Sorry but you can not. AFAIK the design makes sure that IP addresses are not discoverable. Yes, the nodes are directly connected to each other. But no, you can’t pick a direct communication channel between yourself and a specific node. (Unless you disclose your IP addresses through the SAFE network; but then you lose your privacy, obviously.)
Faster, but not faster It’s the difference between latency (limited by the speed of light) and bandwidth (the proverbial truck full of SSDs).
Nah speed is speed.
Speed = some amount of internet data * time to receive all that data
Nobody cares about km/h or mph It’s all about the data
It’s a freedom tradeoff the user gets to make. They have the option to go as far into any realm of thought. They can choose to be totally private and anonymous, or they can choose to hand over their IP to friends/family to video chat, etc.
But the point remains, which is SAFE is just as fast as the old internet, albeit at some small cost. IP is kind of irrelevant anyway, in the point that as long as the communication itself is encrypted, at least your recorded conversation won’t be interecepted.
I’ll assume you haven’t thought it through … or am I just being trolled?

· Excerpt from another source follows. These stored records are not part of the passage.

-- ==== Sys2Proof/Machine/CurdPpu.lean ====
section
/-! DEFINITION. The Curd's modes and drains, evictions, page charges, fetches, cleaning, reclaim and moves; the Deckle's recompute; TIER_PIN to ZERO_LINES (R93 to R123, R221 to R225, R311, R312). -/

namespace Sys2Proof.Machine

/-! ### Drains (R121 to R123) -/

/-- R312: the reply of CACHE_CONTROL. -/
def cacheReply (s : State) : List Byte :=
  [BitVec.ofNat 8 (modeCode s.curd.configured), BitVec.ofNat 8 (modeCode s.curd.effective), s.curd.forcing.setWidth 8, if s.curd.draining.isSome then 1 else 0]

/-- `count` errors of a unit, counted. -/
def countErrors (s : State) (u : UnitId) (uncorrectable : Bool) (count : Nat) : State :=
  s.each (List.range count) fun s _ => countError s u uncorrectable

/-- R449: correctable errors of an engine's memory, counted, with their time. -/
def engineErrors (s : State) (e count : Nat) : State :=
  (countErrors s (.engine e) false count).onUnits fun u =>
    { u with engineCorr := (u.engineCorr.filter fun x => s.now < x.2 + 1000000000) ++ List.replicate count (e, s.now) }

/-- R451: what an injection does at once: the device reads a line that holds no data itself, and writes poison itself; all else
waits for the unit's next eligible operation. On a slice the drain that the injection forces comes first (R121 step 5). -/
def applyInjection (s : State) (i : Injection) : State :=
  let done (s : State) : State := s.onCmd fun c => { c with injections := c.injections.erase i }
  let line := i.dpa / 64
  let slice : Bool := match i.unit with | .slice _ => true | _ => false
  if slice && s.curd.draining.isSome then s
  else match i.unit, i.kind with
  | .engine e, 0 => done (engineErrors s e i.left)
  | .slice k, 0 => if i.dpa = 0 then done (s.each (List.range i.left) fun s _ => sliceCorrected s k) else readInjected s line
  | .slice k, 1 => if i.dpa = 0 then done (s.each (List.range i.left) fun s _ => sliceSpoiled s k) else readInjected s line
  | .slice _, 2 => if i.dpa = 0 then done s else readInjected s line
  | .dram c, 0 => if i.dpa = 0 then done (countErrors s (.dram c) false i.left) else s
  | .dram c, 1 => if i.dpa = 0 then done (countErrors s (.dram c) true i.left) else s
  | .dram _, 2 => done (if i.dpa = 0 then s else setFrame s (line / 64) fun f => { f with data := putLine f.data (line % 64) poisonLine })
  | _, _ => s

/-- R121 step 5: what a forcing condition's operation waited for is over: injections on slices begin. -/
def releaseForced (s : State) : State :=
  s.each (s.cmd.injections.filter fun i => match i.unit with | .slice _ => true | _ => false) applyInjection

/-- CURD_DRAIN_COMPLETE (R121 steps 3 to 5, R122, R123): the last dirty line is acknowledged; toward OFF the lines are
invalidated and the ports bypass the slices; the request that began the drain is answered, what forced it proceeds, and the mode may go back. -/
def execCurdDrainComplete (s : State) : Res State :=
  let s := bypassSlices (walkDrain s)
  match s.curd.draining with
  | none => .next s
  | some t =>
    if s.curd.lines.any (·.st = .dirty) || s.curd.evicts.any (·.dirty) then .next s
    else if t = .off && s.curd.lines.any (·.st = .filling) then .next s
    else
      let s := s.onCurd fun c => { c with draining := none, lines := if t = .off then [] else c.lines, evicts := if t = .off then [] else c.evicts, off := t = .off }
      let s := if t = .off then s.each ((List.range 16).map Island.cu) unroute else s
      let q := s.curd.drainReq
      let s := s.onCurd fun c => { c with drainReq := none }
      let s := answerJoined s q .ok 0 (match q with | some (_, op, _) => if op = 0x0304 then cacheReply s else [] | none => [])
      .next (finishCloses (retarget (releaseForced s)))

/-- CURD_SLICE_POWER_UP_DONE (R97): the slices serve again, their tags cleared. -/
def execCurdSlicePowerUpDone (s : State) : Res State :=
  .next (if s.curd.powering then
      (s.each (((List.range 16).filter fun i => (unitAt s (.slice i)).st = .inService).map Island.cu) reroute).onCurd fun c =>
        { c with powering := false, lines := [], plru := [] }
    else s)
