-- ==== Sys2Proof/Machine/Ream.lean ====
section
/-! DEFINITION. The Ream's channels, stages, bad blocks, reclamation, patrol, formats, drains and rebuilds (R158 to R189, R87, R90). -/

namespace Sys2Proof.Machine

/-! ### Geometry (R158, R159) -/

/-- R158, R159: the items of the table in their order, and whether the targets keep to each. -/
def targetItems (t : Targets) : List Bool :=
  [t.busBits = 8, decide (t.chipEnables ≤ 4), decide (t.volumesPerCe ≤ 2) && decide (1 ≤ t.targets) && decide (t.targets ≤ t.chipEnables * t.volumesPerCe),
   [1, 2, 4].contains t.luns && decide (2 ≤ t.targets * t.luns) && decide (t.targets * t.luns ≤ 16), t.pageBytes = 16384 && decide (2048 ≤ t.spareBytes),
   (t.planes = 2 || t.planes = 4) && t.multiPlane, t.tlcWithSlc, t.operations, !t.mixed]

/-- R158: the targets are supported. -/
def targetsSupported (t : Targets) : Bool := (targetItems t).all id

/-- R159: the item that the targets break, from 1 on; 0 for none. -/
def brokenItem (t : Targets) : Nat := ((targetItems t).findIdx? (!·)).map (· + 1) |>.getD 0

/-- R180: blocks with a factory marker are recorded before any erase, and are never erased or programmed. -/
def factoryMarks (found : List Nat) (blocks : List Block) : List Block :=
  let known := blocks.map fun b => if found.contains b.id then { b with bad := true, closed := true, erasing := false } else b
  known ++ ((found.filter fun n => !blocks.any (·.id = n)).map fun n => { blankBlock n with bad := true, closed := true })

/-! ### The end of a format (R87, R188) -/

/-- R293: a channel's part of a running CAPACITY_ADD ends; the last one brings the completion report. -/
def leaveAdd (s : State) (c : Nat) (ok : Bool) : State :=
  match s.cmd.longOps.find? fun o => match o.kind with | .add cs => cs.contains c | _ => false with
  | none => s
  | some o => match o.kind with
    | .add cs =>
      let fault := if ok then o.fault else some c
      if cs = [c] then endLong s o (if fault.isSome then .mediaError else .ok) (fault.getD 0) []
      else s.onCmd fun k => { k with longOps := k.longOps.map fun y => if y = o then { o with kind := .add (cs.filter (· ≠ c)), done := o.done + 5, fault := fault } else y }
    | _ => s

/-- R87: channel present or removed. -/
def presenceEvent (s : State) (c : Nat) (present : Bool) : State := s.event 13 3 0 (unitWord 4 c) (detail := if present then 1 else 0)

/-- R90, R169, R235: the image slots sent to a channel that fails whose stripe's parity has not been programmed: the pages are lost, and
counted as left out. The image is striped in the order of its pages. -/
def couchLoses (s : State) (c : Nat) : State :=
  let w := couchWidth s
  s.onCouch fun k => { k with stop := k.stop ||| 8, gen := k.gen.map fun g =>
    let covered (i : Nat) : Bool := decide (2 ≤ w) && decide ((i / (w - 1) + 1) * (w - 1) ≤ g.pages.length)
    let kept := ((List.range g.pages.length).zip g.pages).filter fun x => locChannel x.2.2.1 ≠ c || covered x.1
    { g with pages := kept.map (·.2), leftOut := g.leftOut + (g.pages.length - kept.length) } }

/-- R87, R90: a channel that held data fails: it leaves the Couch set and H, its drain ends with MEDIA_ERROR. -/
def failFlash (s : State) (c cause : Nat) (removed : Bool) : State :=
  match (flashAt s c).st with
  | .online | .draining =>
    let s := leaveDrain s c .mediaError c
    -- R235, R238: a Couch channel lost is flagged in the seal
    let s := s.onlyIf (s.couch.orch = .committed && (couchSet s).contains c) fun s => couchLoses s c
    deckleImmediate (setFlash (flashState s c .failed cause) c fun f => { f with removed := removed })
  | .adding =>
    let s := leaveAdd s c false
    let s := flashState s c (if removed then .absent else .present) cause
    if removed then presenceEvent s c false else s
  | .present | .drained => if removed then presenceEvent (flashState s c .absent cause) c false else s
  | .absent | .failed => setFlash s c fun f => { f with removed := f.removed || removed }

/-! ### Training and membership (R160, R185) -/

/-- R185: the highest membership generation of the channel's group is noted; channels of a lower one are PRESENT. -/
def noteGeneration (s : State) (c generation : Nat) : State :=
  let g := c / 12
  if generation ≤ s.ream.membership.getD g 0 then s
  else
    let s := s.onReam fun r => { r with membership := r.membership.set g generation }
    s.each (groupChannels g) fun s k =>
      let f := flashAt s k
      if k ≠ c && (f.st = .online || f.st = .draining) && ((f.found.map (·.generation)).getD 0) < generation then flashState s k .present 0 else s

/-- R167: a block whose header copies both fail their CRC is as one not written, and is erased; one whose format, type or flags are not read
is neither erased nor used. -/
def readHeader (now : Nat) (b : Block) : Block :=
  if b.sequence = 0 || b.bad then b
  else match headerRead b with
    | none => queueErase now b
    | some h => if headerUnread h then { b with bad := true, closed := true } else b

/-- R167, R440: an event for each block whose format is not read. -/
def headerEvents (s : State) (channel : Nat) : State :=
  s.each ((flashAt s channel).blocks.filter fun b => b.sequence ≠ 0 && !b.bad && ((headerRead b).map headerUnread).getD false) fun s b =>
    s.event 5 8 2 (unitWord 4 channel) (detail := b.id)

/-- R185: the state that a channel takes at power-up. -/
def joinGroup (s : State) (c : Nat) (found : ChanMeta) : State :=
  if !found.own then flashState s c .present 0
  else
    let f := flashAt s c
    let s := noteGeneration (headerEvents s c) c found.generation
    if found.generation = s.ream.membership.getD (c / 12) 0 then
      flashState (setFlash s c fun f => { f with blocks := factoryMarks found.factoryBad (f.blocks.map (readHeader s.now)), reserveReady := true, stageReady := true, drainMark := f.drainMark || found.draining }) c (if found.draining || f.drainMark then .draining else .online) 0
    else flashState s c .present 0
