/-- A value of the two columns interpolated at T. -/
def atTemp (s : State) (t : Int) (f : Nat → Nat) : Nat :=
  let (a, b) := tempColumns s t
  (lerp (chemTemp s a) (chemTemp s b) (f a) (f b) t).toNat

/-- R199: the pack's OCV at a point of 5 % and a temperature. -/
def ocvPoint (s : State) (t : Int) (k : Nat) : Nat := cells s * atTemp s t fun c => chem s (40 + 4 * (8 * k + c)) 4

/-- R199: the pack's OCV. -/
def ocvOf (s : State) (t : Int) (soc : Nat) : Nat :=
  let k := min 19 (soc / 50000)
  (lerp (50000 * k) (50000 * (k + 1)) (ocvPoint s t k) (ocvPoint s t (k + 1)) soc).toNat

/-- R199: the pack's resistance in one rate column. -/
def rColumn (s : State) (t : Int) (soc r : Nat) : Nat :=
  let k := min 9 (soc / 100000)
  let pt (k : Nat) : Nat := cells s * atTemp s t fun c => chem s (712 + 4 * (40 * k + 5 * c + r)) 4
  (lerp (100000 * k) (100000 * (k + 1)) (pt k) (pt (k + 1)) soc).toNat

/-- R199: the resistance at a rate in 0.01 C; a table with no 20 s column uses its probe column. -/
def rTable (s : State) (t : Int) (soc rate : Nat) : Nat :=
  let n := chemRates s
  let at_ (k : Nat) : Nat := chem s (28 + 2 * k) 2
  if n = 1 then rColumn s t soc 0
  else match (List.range n).find? fun k => 1 ≤ k && rate ≤ at_ k with
    | some 1 => rColumn s t soc 1
    | some k => (lerp (at_ (k - 1)) (at_ k) (rColumn s t soc (k - 1)) (rColumn s t soc k) rate).toNat
    | none => rColumn s t soc (n - 1)

/-! ### Temperature, capacity, confidences (R201, R209, R211) -/

/-- R201, R374: a thermistor's reading where it has not failed and is not excluded. -/
def ntcReading (s : State) (n : Nat) : Option Int :=
  if s.sal.ntcFailed = n + 1 || (sensorAt s (108 + n)).commanded then none else if n = 0 then s.sal.ntc0 else s.sal.ntc1

/-- R201: T. -/
def packTemp (s : State) : Int :=
  match ntcReading s 0, ntcReading s 1 with
  | some a, some b => min a b
  | some a, none => a
  | none, some b => b
  | none, none => chemTemp s 0

def ratedCharge (s : State) : Nat := (s.sal.id.map fun p => p.ratedMah * 3600).getD 0

/-- R211: the record confidence. -/
def recordHigh (s : State) : Bool :=
  match s.sal.learned, s.sal.id with
  | some r, some p => r.high && r.packId = p.packId && r.shunt = shuntNano s && r.divider = dividerN s &&
      (utcOffset s = 0 || s.now ≤ r.time + 180 * day) && r.cycles ≤ 100
  | _, _ => false

/-- R209, R210: Qmax in mC. -/
def qMax (s : State) : Nat :=
  match s.sal.learned with
  | some r => if recordHigh s then r.qmax else min r.qmax (ratedCharge s)
  | none => ratedCharge s

/-- R200: T lies outside the span of the table in use. -/
def outsideSpan (s : State) : Bool := packTemp s < chemTemp s 0 || chemTemp s (chemTemps s - 1) < packTemp s

/-- R196, R200, R201, R204, R205, R207, R194, R211: the measurement confidence. -/
def measureHigh (s : State) : Bool :=
  !s.sal.overrange && !s.sal.diodeBad && !outsideSpan s && ((ntcReading s 0).isSome || (ntcReading s 1).isSome) && !s.sal.anchorLow &&
    !s.sal.aged1h && probeLoadFitted s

A simple example for why what you’re saying is terribly incorrect: A phone conversation consumes hardly any bandwidth, but if it the latency (the time for your voice to reach the other party) is more than a second or so, you’ll start cutting each other off because of the delay. Or think about lag in WoW or whatever you kids are playing these days (acting all wise and mature) I’m afraid SAFE will kinda suck for this; the routing overhead will introduce too much latency.
Opposite to that, if you’re downloading the latest Ubuntu installer with bittorrent, you really don’t care if the blocks are arriving in order, or if there are a few seconds between requesting a list of blocks and when you start receiving them. You only care about the bandwidth because what matters is getting the whole stuff as fast as possible. SAFE is absolutely the best for this.
A third case is when you have a stream like in the case of a phone conversation, but delay isn’t that important. That would be YouTube or Netflix. You need to deliver consecutive pieces of the data in order and at a reasonably constant rate. SAFE would be awesome for this.
What I meant though is that the SAFE network does not work in a way that makes real-time low-delay direct communication possible within the confines of the network itself. In other words: no, they do not have that freedom, unless they reach outside the SAFE network, using it only as a signalling channel.
Incorrect. It may be irrelevant for secrecy, but it is crucial for anonymity.
- Fast: No, you can’t confuse latency with bandwidth because you can have both, either, or none, and it will determine the kinds of applications you can enjoy.
- Security: Privacy, anonymity, encryption, etc: they are all very different things, so just because they’re somewhat related, you still can’t substitute one for the other.